La marca continúa trabajando estrechamente con colaboradores de largo plazo, muchos de los cuales son amigos, una elección que Jeffrey vincula directamente con su educación.
«Es algo que viene de ser escocés», dice.
«Nunca tratamos de tomarnos demasiado en serio, y a la gente no le gusta que seas demasiado grande para tus botas».
Charles Jeffrey, el chico amante
Imágenes GettySu última colección toma su nombre de la flor nacional de Escocia, a menudo asociada con una leyenda en la que los vikingos invasores fueron derrotados después de pisar descalzos sobre cardos.
Jeffrey dice que llegó al título tarde en el proceso, pero sintió que capturaba el momento.
«Es una flor muy resistente», dice.
«Siento que eso es lo que necesitamos ser ahora mismo».

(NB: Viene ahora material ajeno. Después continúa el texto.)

-- ==== Sys2Proof/Laws/KeepsExec.lean ====
section
/-! SUPPORT. What each command's meaning keeps (`Keeps`): DRAM unless it is one of `writesDram`, the MRAM unless it is
one of `writesMram`, the media clock unless it is one of `movesMtime`. -/

namespace Sys2Proof.Machine

variable {s t : State}

/-- The gate of an access that may carry the CHIP command. -/
theorem onBus_keeps {kd km kc : Bool} {c : Bool} {f : State → State} (h : onBus c f s = .next t)
    (hf : Keeps kd km kc s (f s)) : Keeps kd km kc s t := by
  unfold onBus at h; split at h
  · refine always_keeps h ?_; split
    · exact hf
    · exact .refl ..
  · exact onCore_keeps h hf

/-- The gate of an access of the link. -/
theorem linkBus_keeps {kd km kc : Bool} {b : Bool} {c : Instr} {f : State → State} (h : linkBus b c f s = .next t)
    (hf : ∀ u, Keeps kd km kc s u → Keeps kd km kc s (f u)) : Keeps kd km kc s t := by
  refine onBus_keeps h ?_; split
  · exact hf _ (.refl ..)
  · exact onLink_keeps hf (.refl ..) _

theorem execRegisterWrite_keeps (addr : BitVec 24) (d : W32) (h : execRegisterWrite addr d s = .next t) :
    Keeps true true true s t :=
  linkBus_keeps h (fun _ h0 => busWrite_keeps h0 ..)

theorem execUndecodedAccess_keeps (addr : BitVec 24) (write : Bool) (h : execUndecodedAccess addr write s = .next t) :
    Keeps false false false s t :=
  onCore_keeps h (onLink_keeps (fun _ h0 => undecodedAccessEff_keeps h0 ..) (.refl ..) _)

theorem execLongBar0Request_keeps (addr : BitVec 24) (write : Bool) (h : execLongBar0Request addr write s = .next t) :
    Keeps false false false s t :=
  onCore_keeps h (onLink_keeps (fun _ h0 => longRequestEff_keeps h0 ..) (.refl ..) _)

theorem execPartialWrite_keeps (addr : BitVec 24) (be : BitVec 4) (d : W32) (h : execPartialWrite addr be d s = .next t) :
    Keeps true true true s t :=
  linkBus_keeps h (fun _ h0 => partialWriteEff_keeps h0 ..)

theorem execEfirstClear_keeps (p : Page) (d : W32) (h : execEfirstClear p d s = .next t) :
    Keeps false false false s t :=
  onCore_keeps h (onLink_keeps (fun _ h0 => onPage_keeps (fun _ h => writeEfirst_keeps h ..) h0 _) (.refl ..) _)

theorem execShadowCommit_keeps (p : Page) (d : W32) (h : execShadowCommit p d s = .next t) :
    Keeps false false false s t :=
  onCore_keeps h (onLink_keeps (fun _ h0 => onPage_keeps (fun _ h => shadowCommitEff_keeps h ..) h0 _) (.refl ..) _)

theorem execGroupRelease_keeps (d : W32) (h : execGroupRelease d s = .next t) :
    Keeps false false false s t :=
  onCore_keeps h (onLink_keeps (fun _ h0 => writeGrpcmt_keeps h0 ..) (.refl ..) _)

theorem execIntcSourceAssert_keeps (src : Fin 256) (h : execIntcSourceAssert src s = .next t) :
    Keeps false false false s t :=
  onCore_keeps h (intcSourceAssertEff_keeps (.refl ..) ..)

theorem execSetpend_keeps (k : Fin 8) (d : W32) (h : execSetpend k d s = .next t) :
    Keeps false false false s t :=
  onCore_keeps h (onLink_keeps (fun _ h0 => setpendOp_keeps h0 ..) (.refl ..) _)

theorem execClrpend_keeps (k : Fin 8) (d : W32) (h : execClrpend k d s = .next t) :
    Keeps false false false s t :=
  onCore_keeps h (onLink_keeps (fun _ h0 => clrpendOp_keeps h0 ..) (.refl ..) _)

theorem execIntcDeliver_keeps (tgt : Fin 35) (h : execIntcDeliver tgt s = .next t) :
    Keeps false false false s t :=
  onCore_keeps h (intcDeliverEff_keeps (.refl ..) ..)

theorem execEoi_keeps (d : W32) (h : execEoi d s = .next t) :
    Keeps false false false s t :=
  onCore_keeps h (onLink_keeps (fun _ h0 => writeEoi_keeps h0 ..) (.refl ..) _)

theorem execRstcmdService_keeps (key : BitVec 16) (expiry : Bool) (h : execRstcmdService key expiry s = .next t) :
    Keeps true false true s t := by
  unfold execRstcmdService at h; split at h
  · exact onKa_keeps h (onLink_keeps (fun _ h0 => rstcmdServiceEff_keeps h0 _) (.refl ..) _)
  · exact onCore_keeps h (onLink_keeps (fun _ h0 => recErr_keeps h0 ..) (.refl ..) _)

theorem execRstcmdChip_keeps (key : BitVec 16) (expiry : Bool) (h : execRstcmdChip key expiry s = .next t) :
    Keeps true false true s t := by
  unfold execRstcmdChip at h; split at h
  · exact always_keeps h (rstcmdChipEff_keeps (.refl ..))
  · exact onCore_keeps h (onLink_keeps (fun _ h0 => recErr_keeps h0 ..) (.refl ..) _)

theorem execVddAonLow_keeps (h : execVddAonLow s = .next t) :
    Keeps true false true s t :=
  always_keeps h (vddAonLowEff_keeps (.refl ..) ..)

theorem execPoresetRelease_keeps (h : execPoresetRelease s = .next t) :
    Keeps false false false s t := by
  refine always_keeps h ?_
  have h0 := Keeps.refl false false false s
  try dsimp only
  repeat' first | with_reducible assumption | (intro x) | split | refine Keeps.lit rfl rfl rfl rfl rfl rfl rfl rfl ?_

theorem execXoLoss_keeps (h : execXoLoss s = .next t) :
    Keeps true false true s t := by
  refine always_keeps h ?_
  have h0 := Keeps.refl true false true s
  try dsimp only
  repeat' first | with_reducible assumption | with_reducible apply poreset_keeps | (intro x) | split | refine Keeps.lit rfl rfl rfl rfl rfl rfl rfl rfl ?_

theorem execPllLockLoss_keeps (h : execPllLockLoss s = .next t) :
    Keeps true false true s t := by
  refine always_keeps h ?_
  have h0 := Keeps.refl true false true s
  try dsimp only
  repeat' first | with_reducible assumption | with_reducible apply poreset_keeps | (intro x) | split | refine Keeps.lit rfl rfl rfl rfl rfl rfl rfl rfl ?_

theorem execResetNLow_keeps (h : execResetNLow s = .next t) :
    Keeps true false true s t := by
  refine always_keeps h ?_
  have h0 := Keeps.refl true false true s
  try dsimp only
  repeat' first | with_reducible assumption | with_reducible apply pinReset_keeps | (intro x) | split | refine Keeps.lit rfl rfl rfl rfl rfl rfl rfl rfl ?_

theorem execResetNRise_keeps (h : execResetNRise s = .next t) :
    Keeps false false false s t := by
  refine always_keeps h ?_
  have h0 := Keeps.refl false false false s
  try dsimp only
  repeat' first | with_reducible assumption | (intro x) | split | refine Keeps.lit rfl rfl rfl rfl rfl rfl rfl rfl ?_

theorem execChipHoldEnd_keeps (h : execChipHoldEnd s = .next t) :
    Keeps false false false s t := by
  refine always_keeps h ?_
  have h0 := Keeps.refl false false false s
  try dsimp only
  repeat' first | with_reducible assumption | (intro x) | split | refine Keeps.lit rfl rfl rfl rfl rfl rfl rfl rfl ?_

theorem execServiceHoldEnd_keeps (h : execServiceHoldEnd s = .next t) :
    Keeps false false false s t :=
  onKa_keeps h (serviceHoldEndEff_keeps (.refl ..) ..)

theorem execCellReset_keeps (n : Fin 8) (h : execCellReset n s = .next t) :
    Keeps true false false s t :=
  onCore_keeps h (onLink_keeps (fun _ h0 => onPage_keeps (fun _ h => cellResetEff_keeps h ..) h0 _) (.refl ..) _)

theorem execCellReloadDone_keeps (n : Fin 8) (upsets : List (Fin 8192 × CsWord)) (h : execCellReloadDone n upsets s = .next t) :
    Keeps false false false s t :=
  onCore_keeps h (cellReloadDoneEff_keeps (.refl ..) ..)

theorem execLocalReset_keeps (p : Page) (h : execLocalReset p s = .next t) :
    Keeps true false false s t :=
  onCore_keeps h (onLink_keeps (fun _ h0 => onPage_keeps (fun _ h => localResetOp_keeps h ..) h0 _) (.refl ..) _)

theorem execLocalResetDone_keeps (p : Page) (h : execLocalResetDone p s = .next t) :
    Keeps false false false s t :=
  onCore_keeps h (localResetDoneEff_keeps (.refl ..) ..)

theorem execKaCtlWrite_keeps (p : Page) (d : W32) (h : execKaCtlWrite p d s = .next t) :
    Keeps false false false s t :=
  onCore_keeps h (onLink_keeps (fun _ h0 => onPage_keeps (fun _ h => kaCtlOp_keeps h ..) h0 _) (.refl ..) _)

theorem execWdogKick_keeps (d : W32) (h : execWdogKick d s = .next t) :
    Keeps false false false s t :=
  onCore_keeps h (onLink_keeps (fun _ h0 => wdogKickOp_keeps h0 ..) (.refl ..) _)

theorem execWdogCtlWrite_keeps (d : W32) (h : execWdogCtlWrite d s = .next t) :
    Keeps false false false s t :=
  onCore_keeps h (onLink_keeps (fun _ h0 => wdogCtlOp_keeps h0 ..) (.refl ..) _)

theorem execWdogExpiry_keeps (h : execWdogExpiry s = .next t) :
    Keeps true false true s t := by
  unfold execWdogExpiry at h; split at h
  · exact always_keeps h (wdogExpiryEff_keeps (.refl ..))
  · exact onKa_keeps h (wdogExpiryEff_keeps (.refl ..))

theorem execClkDivWrite_keeps (d : W32) (h : execClkDivWrite d s = .next t) :
    Keeps false false false s t :=
  onCore_keeps h (onLink_keeps (fun _ h0 => writeDiv_keeps h0 ..) (.refl ..) _)

theorem execDivdone_keeps (h : execDivdone s = .next t) :
    Keeps false false false s t :=
  onCore_keeps h (divdoneEff_keeps (.refl ..) ..)

theorem execXoOk_keeps (mv : Nat) (h : execXoOk mv s = .next t) :
    Keeps false false false s t :=
  always_keeps h (xoOkEff_keeps (.refl ..) ..)

theorem execXolow_keeps (mv : Nat) (h : execXolow mv s = .next t) :
    Keeps false false false s t :=
  onCore_keeps h (xolowEff_keeps (.refl ..) ..)

theorem execPllLock_keeps (vrail : Nat) (h : execPllLock vrail s = .next t) :
    Keeps false false true s t :=
  always_keeps h (pllLockEff_keeps (.refl ..) ..)

theorem execCoreRelease_keeps (h : execCoreRelease s = .next t) :
    Keeps false false false s t :=
  onKa_keeps h (coreReleaseEff_keeps (.refl ..) ..)

theorem execBootRecordSelect_keeps (e : StoreEnv) (h : execBootRecordSelect e s = .next t) :
    Keeps true true true s t :=
  onCore_keeps h (withStore_keeps (fun _ h => bootRecordSelectEff_keeps h ..) (.refl ..) _)

theorem execBootVerifyDone_keeps (e : StoreEnv) (factoryOk : Bool) (h : execBootVerifyDone e factoryOk s = .next t) :
    Keeps true true true s t :=
  onCore_keeps h (withStore_keeps (fun _ h => bootVerifyDoneEff_keeps h ..) (.refl ..) _)

theorem execJournalScan_keeps (e : StoreEnv) (h : execJournalScan e s = .next t) :
    Keeps true true true s t :=
  onCore_keeps h (withStore_keeps (fun _ h => journalScanEff_keeps h ..) (.refl ..) _)

theorem execDramTrainingDone_keeps (rate dens : Nat) (tmg0 tmg1 : W32) (chans : List TrainChan) (h : execDramTrainingDone rate dens tmg0 tmg1 chans s = .next t) :
    Keeps false false false s t :=
  onCore_keeps h (dramTrainingDoneEff_keeps (.refl ..) ..)

theorem execMicrocodeLoadDone_keeps (upsets : List (Fin 8 × Fin 8192 × CsWord)) (h : execMicrocodeLoadDone upsets s = .next t) :
    Keeps false false false s t :=
  onCore_keeps h (microcodeLoadDoneEff_keeps (.refl ..) ..)

theorem execLinkUp_keeps (width speed : Nat) (host : CfgSpace) (l1 : Bool) (h : execLinkUp width speed host l1 s = .next t) :
    Keeps false false false s t :=
  onCore_keeps h (linkUpEff_keeps (.refl ..) ..)

theorem execLinkDown_keeps (h : execLinkDown s = .next t) :
    Keeps false false false s t := by
  refine onCore_keeps h ?_
  have h0 := Keeps.refl false false false s
  try dsimp only
  repeat' first | with_reducible assumption | with_reducible apply put_keeps | with_reducible apply linkLost_keeps | (intro x) | split | refine Keeps.lit rfl rfl rfl rfl rfl rfl rfl rfl ?_

theorem execPerstNLow_keeps (h : execPerstNLow s = .next t) :
    Keeps false false false s t :=
  always_keeps h (perstNLowEff_keeps (.refl ..) ..)

theorem execRailLoss_keeps (r : Rail) (h : execRailLoss r s = .next t) :
    Keeps true false true s t :=
  always_keeps h (railLossEff_keeps (.refl ..) ..)

theorem execOnPulseStart_keeps (sub : Fin 49) (vdie : Nat) (sw : Int) (h : execOnPulseStart sub vdie sw s = .next t) :
    Keeps false false false s t :=
  onKa_keeps h (onPulseStartEff_keeps (.refl ..) ..)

Para Jeffrey, el cardo también representa la supervivencia dentro de una industria que describe como cada vez más desigual.
«Es un juego de ricos», dice. «Pero no es imposible».
Charles Jeffrey, el chico amanteLa colección se enmarca como una forma de «resistencia escocesa queer», basándose en la investigación sobre el romanticismo escocés y en la forma en que la identidad nacional ha sido moldeada, recontada y, a veces, controlada.
El movimiento romántico de finales del siglo XVIII ayudó a dar forma a una visión idealizada de Escocia a través del arte, la literatura y la moda.
Pero Jeffrey dice que también simplificó la historia de Escocia y a veces dejó fuera a grupos o identidades que no encajaban en la imagen romántica.
Dice que el nacionalismo moderno se puede utilizar de la misma manera: para excluir a las personas de color y a las personas LGBTQ+.
Destaca que si bien su trabajo es político, su objetivo principal es crear visibilidad y seguridad.
«Se trata de dar una señal: este es un espacio seguro», dice.
«Seguimos aquí y no pueden deshacerse de nosotros».
Imágenes GettyA pesar del éxito de Loverboy, Jeffrey dice que las dudas sobre uno mismo nunca han desaparecido por completo.
«Sigo mirando a otros diseñadores y pienso: ‘¿Estoy haciendo algo bien?'», dice.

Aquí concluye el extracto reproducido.